Unconfigured Ad

Collapse
X
 
  • Filter
  • Time
  • Show
Clear All
new posts
  • Brian Bushnell
    Super Moderator
    • Jan 2014
    • 2709

    As GenoMax says, trimming to Q30 is not beneficial before merging reads. BBMerge has some internal quality-trimming options, so it can try to merge, then quality-trim if it is unsuccessful, then try to merge again, etc. That can slightly increase the merge rate. But typically I just use the whole untrimmed reads as input. The longer the input reads are, the less likely it is for BBMerge to make an accidental incorrect merge, and it does take quality scores into account, so I do not recommend quality-trimming prior to BBMerge. Adapter-trimming is fine though.

    Comment

    • finswimmer
      Member
      • Oct 2016
      • 60

      Hello Brian,

      Originally posted by Brian Bushnell View Post
      Aapter-trimming is fine though.
      Do you recommend adapter trimming prior use of bbmerge? I thought if I provide the adapter sequence to bbmerge, it can find those paires which completly overlap more easy.

      fin swimmer

      Comment

      • silask
        Junior Member
        • Oct 2017
        • 9

        Merge pairs before normalisation?

        Hello, I'm building a pipeline for metagenomics.

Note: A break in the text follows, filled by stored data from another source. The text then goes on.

-- ==== Sys2Proof/Tests/Slice0.lean ====
section
/-! SUPPORT. Witnesses of the statements, and tests of the commands: each names small states that meet the conditions of the clauses of a
statement of Obligations.lean, and what the rules that the statement cites give there, worked out by hand. Where a condition is
on an uninterpreted function of Config, the test shows the conditions beside it. -/

namespace Sys2Proof.Tests

open Sys2Proof.Machine

set_option Elab.async false

/-! ## Helpers -/

/-- Does an outcome answer a next state of which p holds? -/
def nextIs (o : Host.Outcome State Fault Refusal) (p : State → Bool) : Bool :=
  match o with
  | .next s => p s
  | _ => false

/-- Does an outcome answer exactly this state? -/
def answers (o : Host.Outcome State Fault Refusal) (t : State) : Bool := nextIs o fun x => decide (x = t)

/-- Core 0 at index 0 of a program of one instruction, with the registers of a sequencer. -/
def coreS (i : Instr) (q : Seq) : State := State.reset.setSeq 0 { q with st := 1, buf := [(encodeWord i).getD 0] }

/-- An instruction that may issue at core 0 of a state answers as p says. -/
def issuesIn (i : Instr) (s : State) (p : State → Bool) : Bool := s.canIssue 0 i && nextIs (exec i s) p

/-- The same on `coreS`. -/
def issues (i : Instr) (q : Seq) (p : State → State → Bool) : Bool := issuesIn i (coreS i q) (p (coreS i q))

def q0 : Seq := { Seq.reset with sreg := ((Seq.reset.sreg.set 2 0xFFFFFFFFFFFFFFFF).set 5 3).set 7 0x20000 }

/-- A scalar form: RD 1, RA 2, RB 5. -/
def fR : Scalar := { rd := 1, ra := 2, rb := 5, imm := false, var := false, imm32 := 0 }

/-- RD 2 at the address in register 7. -/
def fM : Scalar := { rd := 2, ra := 7, rb := 0, imm := false, var := false, imm32 := 8 }

/-- Does an outcome stop on ill-formed operands? -/
def illFormed (o : Host.Outcome State Fault Refusal) : Bool :=
  match o with
  | .fault f => f = .illFormed
  | _ => false

def atStep (s : State) (n : Nat) : State := { s with pace := { s.pace with step := n } }

/-! ## Scalar instructions -/

theorem test_arithmetic :
    (issues (.add 0 fR) q0 fun s t => decide (t = s.setSeq 0 ((s.seq 0).writes s.now 1 2))) = true ∧
    (issues (.sub 0 fR) q0 fun s t => decide (t = s.setSeq 0 ((s.seq 0).writes s.now 1 0xFFFFFFFFFFFFFFFC))) = true ∧
    (issues (.mul 0 fR) q0 fun _ t => (t.seq 0).reg 1 = 0xFFFFFFFFFFFFFFFD) = true ∧
    (issues (.and 0 fR) q0 fun _ t => (t.seq 0).reg 1 = 3) = true ∧
    (issues (.or 0 fR) q0 fun _ t => (t.seq 0).reg 1 = 0xFFFFFFFFFFFFFFFF) = true := by decide

theorem test_shifts_and_loads :
    (issues (.shl 0 fR) q0 fun _ t => (t.seq 0).reg 1 = 0xFFFFFFFFFFFFFFF8) = true ∧
    (issues (.shr 0 fR) q0 fun _ t => (t.seq 0).reg 1 = 0x1FFFFFFFFFFFFFFF) = true ∧
    (issues (.shr 0 { fR with var := true }) q0 fun _ t => (t.seq 0).reg 1 = 0xFFFFFFFFFFFFFFFF) = true ∧
    (issues (.ldi 0 { fR with imm32 := 0x80000001 }) q0 fun _ t => (t.seq 0).reg 1 = 0xFFFFFFFF80000001) = true ∧
    (issues (.ldi 0 { fR with rd := 5, var := true, imm32 := 0x80000001 }) q0 fun _ t => (t.seq 0).reg 5 = 0x8000000100000003) = true ∧
    (issues (.stepCtr 0 1) q0 fun s t => (t.seq 0).reg 1 = BitVec.ofNat 64 s.now) = true := by decide

theorem test_nop_and_illegal :
    (issues (.nop 0 0) q0 fun s t => decide (t = s.goesOn 0)) = true ∧
    (issues (.nop 0 0x7700000000000000) q0 fun s t => decide (t = (s.coreFault 0 5 0).goesOn 0)) = true := by decide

        I follow the bb tools user guide and do:
        - normalization with bbnorm
        - error correction with tedpole
        - merge (with extension) with bbmerge

        I want to increase the merging to get a better assembly.
        I suspect that many reads, which could be merge are thrown away during the normalisation.

        Wouldn't it be better to do merging (without extension) first than taking primarily the merged reads, normalize, error-correct and merge with extension?

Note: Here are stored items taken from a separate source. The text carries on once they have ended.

-- ==== Sys2Proof/Word.lean ====
section
/-!
DEFINITION. The word types of SBCE and the fixed-size sequences built from them (00_scope.md R7, R8, R14, R15).
-/

namespace Sys2Proof

/-- A byte, 0 to 255 (R14). -/
abbrev Byte := BitVec 8

/-- A raw table entry, 0 to 15 (R23). -/
abbrev Entry := BitVec 4

/-- A 16-bit address or length (R76, R77). -/
abbrev Half := BitVec 16

/-- A 32-bit command word, response datum or control register (R31, R70, R73). -/
abbrev Word := BitVec 32

/-- A Block: `BLOCK_SIZE` = 8 bytes, offset 0 first (R7, R15). -/
abbrev Block := Vector Byte 8

/-- A permutation table as raw entries: entry `i` holds the 1-based position `T[i]` (R15, R23). -/
abbrev Table := Vector Entry 8

/-- A RoundKeySet: `ROUND_COUNT` = 16 round keys, each a Block (R8, R27). -/
abbrev RoundKeys := Vector Block 16

end Sys2Proof
end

        What is the best way of normalising paired end and merged pairs or singletons in bbnorm?
        For now I do two rounds of bbnorm and supply the other reads via the `extra` parameter, is there a better way to do?

        Comment

        • chloe1005
          Junior Member
          • Oct 2017
          • 7

          Hi,

          I have the shotgun data. Paired-end reads 100bp each end. I want to do MetaPhlAn2 next to know the general taxonomy profile.

          So I am considering to merge them before the MetaPhlAn2. However, I do not know I need to run bbmap first to do quality control, OR to run bbmerge first to merge the sequence. Any suggestions?

          Thanks in advance

          Comment

          • Brian Bushnell
            Super Moderator
            • Jan 2014
            • 2709

            @chloe - It's normally simplest and most effective to do QC first on the raw data, then anything else (such as merging) later.

            @silask - they way you are doing it is currently the most effective way. It's a little bit annoying to have to run BBNorm twice, but that's the only way to process both paired and unpaired reads.

            Comment

            • chloe1005
              Junior Member
              • Oct 2017
              • 7

              Hi, Brian,

              Thanks for the reply. However, I have tried the QC. I used
              bbduk.sh in=R1.fastq.gz out=filter_R1.fq maq=30
              bbduk.sh in=R2.fastq.gz out=filter_R2.fq maq=30
              (no reads in R1R2 will be trimmed)

              bbduk.sh in=R1.fastq.gz out=clean_R1.fq trimq=30
              bbduk.sh in=R2.fastq.gz out=clean_R2.fq trimq=30
              (it will trim 50% of reverse reads, but no forward reads)

              bbduk.sh in1=R1.fastq.gz in2=R2.fastq.gz out1=R1_001.fq out2=R2.fq outm=fail.fq bhist=hist_base.txt qhist=hist_q.txt aqhist=hist_aq.txt bqhist=hist_bq.txt ecco=t
              (Also no reads will be trimmed)

              But when I run the code BBmerge, only 32.268% of the reads can be joined.

              Do you have any suggestions?

              Thanks in advance.

              Comment

              • GenoMax
                Senior Member
                • Feb 2008
                • 7142

                @chloe1005: It is possible that only 32% of your reads have inserts of a size that the reads can merge.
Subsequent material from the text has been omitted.